Die jeweiligen kubanischen und US-amerikanischen Versionen unterscheiden sich darin, ob der Vorfall sich in kubanischem oder internationalem Luftraum ereignet hat. "Kuba hat auf der Basis zahlreicher Informationen immer den Standpunkt vertreten, dass es zum Schutz seines eigenen Territoriums gehandelt habe.

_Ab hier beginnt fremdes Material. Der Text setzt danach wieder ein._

/-- Derived from 41_bulk_simd_conversion.md R121: a bulk request is idempotent. Done once more, with nothing changed in
between, it leaves the same memory, and where it was answered OK it is answered OK again. -/
def Obligations.BulkRequestIsIdempotent : Prop :=
  ∀ (s u : State) (t : Transfer),
    (⟨s.requester, t⟩ : Flight) ∈ s.flights → t.sound s.params → s.mem.wf → exec t.instr s = .next u →
    ∃ v, exec t.instr { u with flights := u.flights ++ [⟨u.requester, t⟩] } = .next v ∧ v.mem = u.mem ∧
      (u.responses = ⟨s.requester, 0, 0⟩ :: s.responses → v.responses = ⟨s.requester, 0, 0⟩ :: u.responses)

/-- Derived from 41_bulk_simd_conversion.md R122: two bulk requests in flight commute. Completed in either order they
leave the same memory. -/
def Obligations.RequestsInFlightCommute : Prop :=
  ∀ (s : State) (f g : Flight), s.Inv → f ∈ s.flights → g ∈ s.flights → f ≠ g →
    (∀ k, k = f ∨ k = g → s.admitsSpan k.transfer.srcRead = true ∧ s.admitsSpan k.transfer.dstWritten = true) →
    ∃ a b c d : State,
      exec f.transfer.instr { s with requester := f.requester } = .next a ∧
      exec g.transfer.instr { a with requester := g.requester } = .next b ∧
      exec g.transfer.instr { s with requester := g.requester } = .next c ∧
      exec f.transfer.instr { c with requester := f.requester } = .next d ∧
      b.mem = d.mem

/-- Derived from 41_bulk_simd_conversion.md R116 to R118 and 60_exceptions.md R149: a bulk request sent alone runs in two
steps, from its words to its response. -/
def Obligations.BulkRequestRunsInTwoSteps : Prop :=
  ∀ (s : State) (agent : Nat) (t : Transfer),
    s.recordedFault = none → s.flights = [] → s.inputs = [.send agent (encode s.params t.instr)] →
    t.instr.wellFormed s.params = true → t.sound s.params → s.mem.wf →
    (s.cap = true ∨ (t.op = .h2sMany ∧ s.params.h2sManyGated = false)) →
    s.admitsSpan t.srcRead = true → s.admitsSpan t.dstWritten = true →
    ∃ m : Memory,
      Host.Core.run core 2 s = .next { s with
        requester := agent
        inputs := []
        mem := m
        responses := ⟨agent, 0, 0⟩ :: s.responses } ∧
      (∀ i, i < min t.srcLen t.dstLen →
        m.read s.params.endian (t.dst + i * t.op.desize) t.op.desize =
          t.op.convert s.params (s.mem.read s.params.endian (t.src + i * t.op.sesize) t.op.sesize)) ∧
      ∀ a, a < t.dst ∨ t.dst + min t.srcLen t.dstLen * t.op.desize ≤ a → m.readByte a = s.mem.readByte a

/-- Derived from 70_reset_and_hazards.md R167 (log 5): every request that is not stuck on memory is answered, whatever
requests are stuck beside it. Where the host has no move that can happen, as many steps as there are requests in flight
over admitted memory answer each of them with `(0, 0)`, and leave those that are stuck. -/
def Obligations.EveryRequestInFlightIsAnswered : Prop :=
  ∀ s : State, s.recordedFault = none → s.nextMove = none →
    let able := s.flights.filter (fun f => s.admitsTransfer f.transfer)
    ∃ t : State, Host.Core.run core able.length s = .next t ∧
      t.flights = s.flights.filter (fun f => !s.admitsTransfer f.transfer) ∧
      t.responses = (able.map (fun f => (⟨f.requester, 0, 0⟩ : Response))).reverse ++ s.responses

/-! ## Races, reset, and the whole machine -/

/-- Derived from 70_reset_and_hazards.md R165 and 20_memory.md R51: while a bulk request is in flight, a write by another
agent that touches its source prefix, or a read or write that touches its destination prefix, is a BufferRace. The spec
gives host accesses no order of stops: that the access is a race whether or not the host admits its bytes is the model's
choice, log 25. -/
def Obligations.AccessToAnInFlightBufferIsARace : Prop :=
  ∀ (s : State) (f : Flight) (agent addr a : Nat) (bytes : List Byte) (len : Nat) (later : List Input),
    s.recordedFault = none → f ∈ s.flights → (∀ g ∈ s.flights, g.requester ≠ agent) →
    (s.inputs = .hostWrite agent addr bytes :: later →
      addr + bytes.length ≤ 2 ^ s.params.addrWidth →
      addr ≤ a ∧ a < addr + bytes.length → f.transfer.srcRead.contains a ∨ f.transfer.dstWritten.contains a →
      step s = .fault .bufferRace) ∧
    (s.inputs = .hostRead agent addr len :: later →
      addr + len ≤ 2 ^ s.params.addrWidth →
      addr ≤ a ∧ a < addr + len → f.transfer.dstWritten.contains a →
      step s = .fault .bufferRace)

/-- Derived from 20_memory.md R51: an access of a host agent that touches no in-flight buffer in that way is no race; it
happens, and stores its bytes and nothing else. -/
def Obligations.RaceFreeHostAccessHappens : Prop :=
  ∀ (s : State) (agent addr : Nat) (bytes : List Byte) (len : Nat) (later : List Input),
    s.recordedFault = none → (∀ g ∈ s.flights, g.requester ≠ agent) →
    (s.inputs = .hostWrite agent addr bytes :: later →
      addr + bytes.length ≤ 2 ^ s.params.addrWidth → s.admitsSpan ⟨addr, bytes.length⟩ = true →
      (∀ f ∈ s.flights, ∀ a, addr ≤ a → a < addr + bytes.length →
        f.transfer.srcRead.contains a = false ∧ f.transfer.dstWritten.contains a = false) →
      step s = .next { s with mem := s.mem.writeBytes addr bytes, inputs := later }) ∧
    (s.inputs = .hostRead agent addr len :: later →
      addr + len ≤ 2 ^ s.params.addrWidth → s.admitsSpan ⟨addr, len⟩ = true →
      (∀ f ∈ s.flights, ∀ a, addr ≤ a → a < addr + len → f.transfer.dstWritten.contains a = false) →
      step s = .next { s with inputs := later })

/-- Derived from 92_eei_decisions.md D15 and 20_memory.md R47 (the model's reading, log 9, log 25): an access of a host
agent that races with nothing and touches a byte the host does not admit is stuck: it does not happen, and stays. -/
def Obligations.UnadmittedHostAccessDoesNotHappen : Prop :=
  ∀ (s : State) (agent addr : Nat) (bytes : List Byte) (len : Nat),
    s.recordedFault = none → (∀ g ∈ s.flights, g.requester ≠ agent ∧ s.admitsTransfer g.transfer = false) →
    (s.inputs = [.hostWrite agent addr bytes] →
      addr + bytes.length ≤ 2 ^ s.params.addrWidth → s.admitsSpan ⟨addr, bytes.length⟩ = false →
      (∀ f ∈ s.flights, ∀ a, addr ≤ a → a < addr + bytes.length →
        f.transfer.srcRead.contains a = false ∧ f.transfer.dstWritten.contains a = false) →
      step s = .next s) ∧
    (s.inputs = [.hostRead agent addr len] →
      addr + len ≤ 2 ^ s.params.addrWidth → s.admitsSpan ⟨addr, len⟩ = false →
      (∀ f ∈ s.flights, ∀ a, addr ≤ a → a < addr + len → f.transfer.dstWritten.contains a = false) →
      step s = .next s)

/-- 70_reset_and_hazards.md R160: reset of the block changes no architectural state: with no request in flight nothing
changes but that the reset has happened, and after any reset the block has nothing in flight. -/
def Obligations.ResetChangesNoState : Prop :=
  ∀ (s : State) (later : List Input), s.recordedFault = none → s.inputs = .resetBlock :: later →
    (s.flights = [] → step s = .next { s with inputs := later }) ∧
    ∃ t, step s = .next t ∧ t.flights = []

/-- 70_reset_and_hazards.md R161: a reset abandons every request in flight without a response. Each byte of each
destination prefix holds a free draw of its own; every other byte of memory is unchanged. -/
def Obligations.ResetAbandonsRequestsInFlight : Prop :=
  ∀ (s : State) (later : List Input), s.Inv → s.recordedFault = none → s.inputs = .resetBlock :: later →
    ∃ t : State, step s = .next t ∧ t.flights = [] ∧ t.responses = s.responses ∧
      (∀ a, (∀ f ∈ s.flights, f.transfer.dstWritten.contains a = false) → t.mem.readByte a = s.mem.readByte a) ∧
      ∃ draw : Nat → Nat,
        (∀ f ∈ s.flights, ∀ a, f.transfer.dstWritten.contains a = true →
          t.mem.readByte a = Config.freeByte (draw a) ∧ s.freeDraws ≤ draw a ∧ draw a < t.freeDraws) ∧
        ∀ f ∈ s.flights, ∀ g ∈ s.flights, ∀ a b, f.transfer.dstWritten.contains a = true →
          g.transfer.dstWritten.contains b = true → draw a = draw b → a = b

/-- Derived from 10_state.md R31, 00_scope.md R6 and 70_reset_and_hazards.md R160: after reset nothing is in flight, no
response is held and no fault recorded, and the block is ready: the first request, whichever it is and whoever sends it,
does what the rules give. A scalar request is answered with its result. A bulk request with good buffers whose gate passes
is in flight after one step and answered `(0, 0)` after two; with CAP as State.reset has it, `S2H.MANY` is turned away
with `(1, 0)` in its first step. The model's choices: the parameters stand in the state at their defaults (log 1), CAP is
false until it is driven (log 4), every byte is admitted (log 9), the lists are empty (log 20), and a request whose gate
fails is answered in its start step and is never in flight (log 26). -/
def Obligations.ReadyAfterReset : Prop :=
  State.reset.flights = [] ∧ State.reset.responses = [] ∧ State.reset.recordedFault = none ∧
  State.reset.params = ⟨2, 16, .little, false, .ruleDefault, .ruleDefault⟩ ∧
  State.reset.params.addrWidth = 64 ∧
  ∀ agent : Nat,
    let sent (cap : Bool) (i : Instr) : State :=
      { State.reset with cap := cap, inputs := [.send agent (encode State.reset.params i)] }
    let after (cap : Bool) : State := { State.reset with cap := cap, requester := agent }
    (∀ (cap : Bool) (h : Half),
      step (sent cap (.h2s h)) = .next { after cap with responses := [⟨agent, 0, h2s .ruleDefault h⟩] }) ∧
    (∀ (cap : Bool) (x : Single),
      step (sent cap (.s2h x)) = .next { after cap with responses := [⟨agent, 0, (s2h .ruleDefault x).setWidth 32⟩] }) ∧
    ∀ t : Transfer, t.instr.wellFormed State.reset.params = true → t.sound State.reset.params →
      (∀ cap : Bool, t.op = .h2sMany ∨ cap = true →
        step (sent cap t.instr) = .next { after cap with flights := [⟨agent, t⟩] } ∧
        ∃ m : Memory, Host.Core.run core 2 (sent cap t.instr) =
          .next { after cap with mem := m, responses := [⟨agent, 0, 0⟩] }) ∧
      (t.op = .s2hMany → step (sent false t.instr) = .next { after false with responses := [⟨agent, 1, 0⟩] })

Gerardo dafür verantwortlich zu machen und ihm die gesamte Schuld aufzubürden ist andererseits für sich genommen ein Verbrechen", sagte der Anwalt.
Angesichts der neuen Berufung hatte die Verteidigung bereits bezüglich des Urteils gegen die fünf Kubaner Beschwerde vor dem Tribunal in Atlanta eingelegt, das angeordnet hatte, das Strafmaß gegen drei von ihnen zu verringern. Danach scheiterten die Anwälte vor knapp einem Jahr mit ihrem Versuch, den Obersten Gerichtshof in Washington den Fall erneut überprüfen zu lassen. In ihrem Antrag, der ohne weiteren Kommentar abgelehnt wurde, hatten sie geltend gemacht, dass in Miami kein gerechtes Verfahren gegen Anhänger der kubanischen Regierung durchgeführt werden könne.
Klugh sagte, dass einige Argumente der neuen Berufung auch für die vier anderen Kubaner Gültigkeit hätten, gab jedoch die Einschätzung ab, dass ihre Lage besser sei, da sie geringere Strafen bekommen haben: "Die Situation von Gerardo bedeutet eine unglaubliche Bestrafung. Auch die Stigmatisierung als Verschwörer zur Begehung von Mord ist schwerwiegend und wir müssen in unserem Kampf fortfahren, um dieses Problem zu lösen".